--- MATERIAL FOR THE TASK ---

-- ==== Sys2Proof/Decode.lean ====
section
/-!
DEFINITION. Decode: the decoder, total on every stimulus and rejecting by name, then the encoder,
both from 30_encoding.md (R51, R53, R57, R58, R59, R66), and the reading of a bare word of
spec/opcode_table.json.
-/

namespace Sys2Proof

/-- Why a stimulus is no row of the opcode table. No port pattern and no operand of `DECODE` or
`CRC8` is ever rejected (R64, R112, R80). -/
inductive DecodeError where
  /-- byte 0 of a frame is not 0x3A, so it is of no frame class (R59) -/
  | notStartMarker
  /-- byte 4 of a frame to be sent is not the checksum the block would send (R56, R110) -/
  | checksumMismatch
  /-- a request carries a payload; `REQUEST` is `ENC idx, 0, 0` (R66) -/
  | requestWithPayload
  /-- none of the six frames the function index map names for transmission (R58) -/
  | notNamedFrame
  /-- a response has `W` = 1 (R58, R59) -/
  | notResponse
deriving DecidableEq, Repr

/-- `sel[2:0] = {rst, enc_valid, rx_valid}` (R53). -/
def PortInputs.sel (p : PortInputs) : BitVec 3 :=
  BitVec.ofBool p.rst ++ BitVec.ofBool p.encValid ++ BitVec.ofBool p.rxValid

/-- The port-level select (R53): `RESET` overrides; `RXBYTE` and `ENCODE` may coincide; inputs whose
enable is 0 are ignored (93_implementation_defined.md U10). -/
def decodePorts (p : PortInputs) : Instr :=
  match p.rst, p.encValid, p.rxValid with
  | true, _, _ => .reset
  | false, false, false => .idle
  | false, false, true => .rxbyte p.rxData none
  | false, true, false => .encode p.encIdx p.encWrite p.encPayload
  | false, true, true => .rxbyte p.rxData (some ⟨p.encIdx, p.encWrite, p.encPayload⟩)

/-- A frame read as a pseudo-operation (R66): `REQUEST` and `SET` build a whole frame, so the start
marker and the checksum are fixed, and a request's payload is 0. -/
def decodePseudo (f : Frame) : Except DecodeError Instr :=
  if f.start ≠ Config.startMarker then .error .notStartMarker
  else if f.csum ≠ f.checksum then .error .checksumMismatch
  else if f.dir then .ok (.set f.idx f.payload)
  else if f.payload ≠ 0#16 then .error .requestWithPayload
  else .ok (.request f.idx)

/-- A frame read by its class (R59). The block sends only frames with the right checksum (R110). -/
def decodeClass (dir : Direction) (f : Frame) : Except DecodeError Instr :=
  if f.start ≠ Config.startMarker then .error .notStartMarker
  else if dir = .sent ∧ f.csum ≠ f.checksum then .error .checksumMismatch
  else if f.dir then .ok (.frameWr dir f.idx f.payload f.csum)
  else .ok (.frameRd dir f.idx f.payload f.csum)

/-- The six frames of the transmit direction (R58), as the opcode table writes them. -/
def sentRows : List (FrameWord × Instr) :=
  [ (0x3A0000004B#40, .reqFwver),
    (0x3A020000C7#40, .reqRain),
    (0x3A04000062#40, .reqSensor),
    (0x3A060000EE#40, .reqOptics),
    (0x3A070000A8#40, .setCalib),
    (0x3A0B0000D3#40, .setCadence) ]

/-- The transmit half of the function index map (R58). -/
def decodeNamedSent (w : FrameWord) : Except DecodeError Instr :=
  match sentRows.lookup w with
  | some i => .ok i
  | none => .error .notNamedFrame

/-- The receive half of the function index map (R58): the row of a response's index. -/
def responseRow (idx : FuncIndex) (p : Payload) (ck : Byte) : Instr :=
  if idx = 0#7 then .rspFwver p ck
  else if idx = 1#7 then .rspRain p ck
  else if idx = 2#7 then .rspSensor p ck
  else if idx = 3#7 then .rspOptics p ck
  else if idx = 4#7 then .rspRate p ck
  else if idx = 5#7 then .rspRsvd5 p ck
  else if idx = 6#7 then .rspRsvd6 p ck
  else if idx = 7#7 then .rspRsvd7 p ck
  else .rspUnknown idx p ck

/-- A received frame read by the function index map (R58, R59): a response has `W` = 1. -/
def decodeNamedReceived (f : Frame) : Except DecodeError Instr :=
  if f.start ≠ Config.startMarker then .error .notStartMarker
  else if f.dir then .ok (responseRow f.idx f.payload f.csum)
  else .error .notResponse

/-- The decoder. -/
def decode (x : Stimulus) : Except DecodeError Instr :=
  match x with
  | .ports p => .ok (decodePorts p)
  | .callCrc8 w => .ok (.crc8 (w.extractLsb' 16 8) (w.extractLsb' 8 8) (w.extractLsb' 0 8))
  | .callDecode w => .ok (.decode (Frame.ofWord w))
  | .pseudo w => decodePseudo (Frame.ofWord w)
  | .frame dir w => decodeClass dir (Frame.ofWord w)
  | .named .sent w => decodeNamedSent w
  | .named .received w => decodeNamedReceived (Frame.ofWord w)

/-- A response word (R58): start marker, index and `W` = 1, payload, checksum. -/
def responseWord (idx : FuncIndex) (p : Payload) (ck : Byte) : Stimulus :=
  .named .received (Frame.make idx true p ck).toWord

/-- The encoder: the words of an instruction. Inputs that no enable asks for are driven 0. -/
def encode (i : Instr) : Stimulus :=
  match i with
  | .reset => .ports { PortInputs.quiet with rst := true }
  | .idle => .ports PortInputs.quiet
  | .rxbyte b none => .ports { PortInputs.quiet with rxValid := true, rxData := b }
  | .rxbyte b (some e) =>
      .ports { rst := false, rxValid := true, rxData := b, encValid := true, encIdx := e.idx,
               encWrite := e.w, encPayload := e.p }
  | .encode idx w p =>
      .ports { PortInputs.quiet with encValid := true, encIdx := idx, encWrite := w, encPayload := p }
  | .decode f => .callDecode f.toWord
  | .crc8 b1 b2 b3 => .callCrc8 (b1 ++ b2 ++ b3)
  | .frameRd dir idx p ck => .frame dir (Frame.make idx false p ck).toWord
  | .frameWr dir idx p ck => .frame dir (Frame.make idx true p ck).toWord
  | .request idx => .pseudo (encodeFrame idx false 0#16).toWord
  | .set idx p => .pseudo (encodeFrame idx true p).toWord
  | .reqFwver => .named .sent 0x3A0000004B#40
  | .reqRain => .named .sent 0x3A020000C7#40
  | .reqSensor => .named .sent 0x3A04000062#40
  | .reqOptics => .named .sent 0x3A060000EE#40
  | .setCalib => .named .sent 0x3A070000A8#40
  | .setCadence => .named .sent 0x3A0B0000D3#40
  | .rspFwver p ck => responseWord 0#7 p ck
  | .rspRain p ck => responseWord 1#7 p ck
  | .rspSensor p ck => responseWord 2#7 p ck
  | .rspOptics p ck => responseWord 3#7 p ck
  | .rspRate p ck => responseWord 4#7 p ck
  | .rspRsvd5 p ck => responseWord 5#7 p ck
  | .rspRsvd6 p ck => responseWord 6#7 p ck
  | .rspRsvd7 p ck => responseWord 7#7 p ck
  | .rspUnknown idx p ck => responseWord idx p ck

/-- A 40-bit table word with no reading given. The rows overlap, so the most specific row is taken
(log 8): a word that begins with no marker is an operand of `DECODE`; one of the six named frames
is that frame, sent; `W` = 1 is a response; `W` = 0 is a `REQUEST` where its payload is 0 and its
checksum right, and otherwise a received frame of class `FRAME.RD`. -/
def stimulusOfFrameWord (w : FrameWord) : Stimulus :=
  let f := Frame.ofWord w
  if f.start ≠ Config.startMarker then .callDecode w
  else if (sentRows.lookup w).isSome then .named .sent w
  else if f.dir then .named .received w
  else if f.payload = 0#16 ∧ f.csum = f.checksum then .pseudo w
  else .frame .received w

/-- The stimulus of an opcode-table word: the table's 3-bit rows in one byte (`sel` in bits 2:0; the
bits above them are no port and are ignored, log 19), its 24-bit row, its 40-bit rows. A length the
table does not have gives a word that no row has. -/
def stimulusOfTableWord (nbits w : Nat) : Stimulus :=
  if nbits ≤ 8 then
    .ports { PortInputs.quiet with
      rst := w.testBit 2, encValid := w.testBit 1, rxValid := w.testBit 0 }
  else if nbits = 24 then .callCrc8 (BitVec.ofNat 24 w)
  else if nbits = 40 then stimulusOfFrameWord (BitVec.ofNat 40 w)
  else .pseudo 0#40

/-- The instruction the decoder reads from an opcode-table word. -/
def decodeTableWord (nbits w : Nat) : Option Instr :=
  match decode (stimulusOfTableWord nbits w) with
  | .ok i => some i
  | .error _ => none

end Sys2Proof
end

---

[WORK ITEM]
Please copy only the lines between the first line of the entries and the line with "namespace Sys2Proof", keeping those two end lines as well, exactly as written.

[ANSWER SECTION]
-- ==== Sys2Proof/Decode.lean ====
section
/-!
DEFINITION. Decode: the decoder, total on every stimulus and rejecting by name, then the encoder,
both from 30_encoding.md (R51, R53, R57, R58, R59, R66), and the reading of a bare word of
spec/opcode_table.json.
-/

namespace Sys2Proof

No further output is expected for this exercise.